WHAT YOU SHOULD DO:
Find where "def Machine.State.left (s" occurs in the data below, and retype that line and every later line exactly.
※
-- ==== Sys2Proof/Safety.lean ====
section
/-! DEFINITION. The terms that the statements use: a run that is well, and the state that a command's own effect leads to. -/

namespace Sys2Proof

open Machine

/-- The outcome is a next state. -/
def Completes (o : Host.Outcome State Fault Refusal) : Prop := ∃ t, o = .next t

/-- Every command that waits is well formed, and the timestamp is in range (00 R6, 13 R349). -/
def Machine.State.Ok (s : State) : Prop := s.eng.now < 2 ^ 64 ∧ ∀ c ∈ s.pending, c.wf = true

/-- The engine with the timestamp of a command at `t`, which never goes back, and with nothing that left it before. -/
def Machine.State.stamp (s : State) (t : Nat) : Eng := { s.eng with now := max s.eng.now t, out := [] }

/-- The engine as the effect of a command at `t` meets it: the running draft is brought up to the present (05 R114). -/
def Machine.State.found (s : State) (t : Nat) : Eng := (s.stamp t).catchUp

/-- The block once a command at `t` has made `d` of its engine: the timestamp is the command's, what left the engine stands
before what left it earlier, and the queue is as it was. -/
def Machine.State.left (s : State) (t : Nat) (d : Eng) : State :=
  { s with eng := { d with now := max s.eng.now t, out := d.out ++ s.eng.out } }

/-- The block once a command's own effect at `t` has made `d` of the engine and what follows every command has run. -/
def Machine.State.done (s : State) (t : Nat) (d : Eng) : State := s.left t (Eng.after (s.stamp t) d)

/-- An engine that is not the Lead and at which nothing follows a command: no eclosion is due, no trail, no hold-up, and
admission is as it was told last, and no external leg that is awaited begins or ends. -/
def Machine.Eng.Quiet (e : Eng) : Prop :=
  e.isLead = false ∧ e.pln.due = [] ∧ e.param 0x0C07 = 0 ∧ e.iml.hold ≠ 1 ∧ e.iml.hold ≠ 2 ∧ e.stopReason = e.ing.reason ∧
    e.noteLegs = e

end Sys2Proof
end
※
TASK SOLUTION:
def Machine.State.left (s : State) (t : Nat) (d : Eng) : State :=
  { s with eng := { d with now := max s.eng.now t, out := d.out ++ s.eng.out } }

/-- The block once a command's own effect at `t` has made `d` of the engine and what follows every command has run. -/
def Machine.State.done (s : State) (t : Nat) (d : Eng) : State := s.left t (Eng.after (s.stamp t) d)

/-- An engine that is not the Lead and at which nothing follows a command: no eclosion is due, no trail, no hold-up, and
admission is as it was told last, and no external leg that is awaited begins or ends. -/
def Machine.Eng.Quiet (e : Eng) : Prop :=
  e.isLead = false ∧ e.pln.due = [] ∧ e.param 0x0C07 = 0 ∧ e.iml.hold ≠ 1 ∧ e.iml.hold ≠ 2 ∧ e.stopReason = e.ing.reason ∧
    e.noteLegs = e

end Sys2Proof
end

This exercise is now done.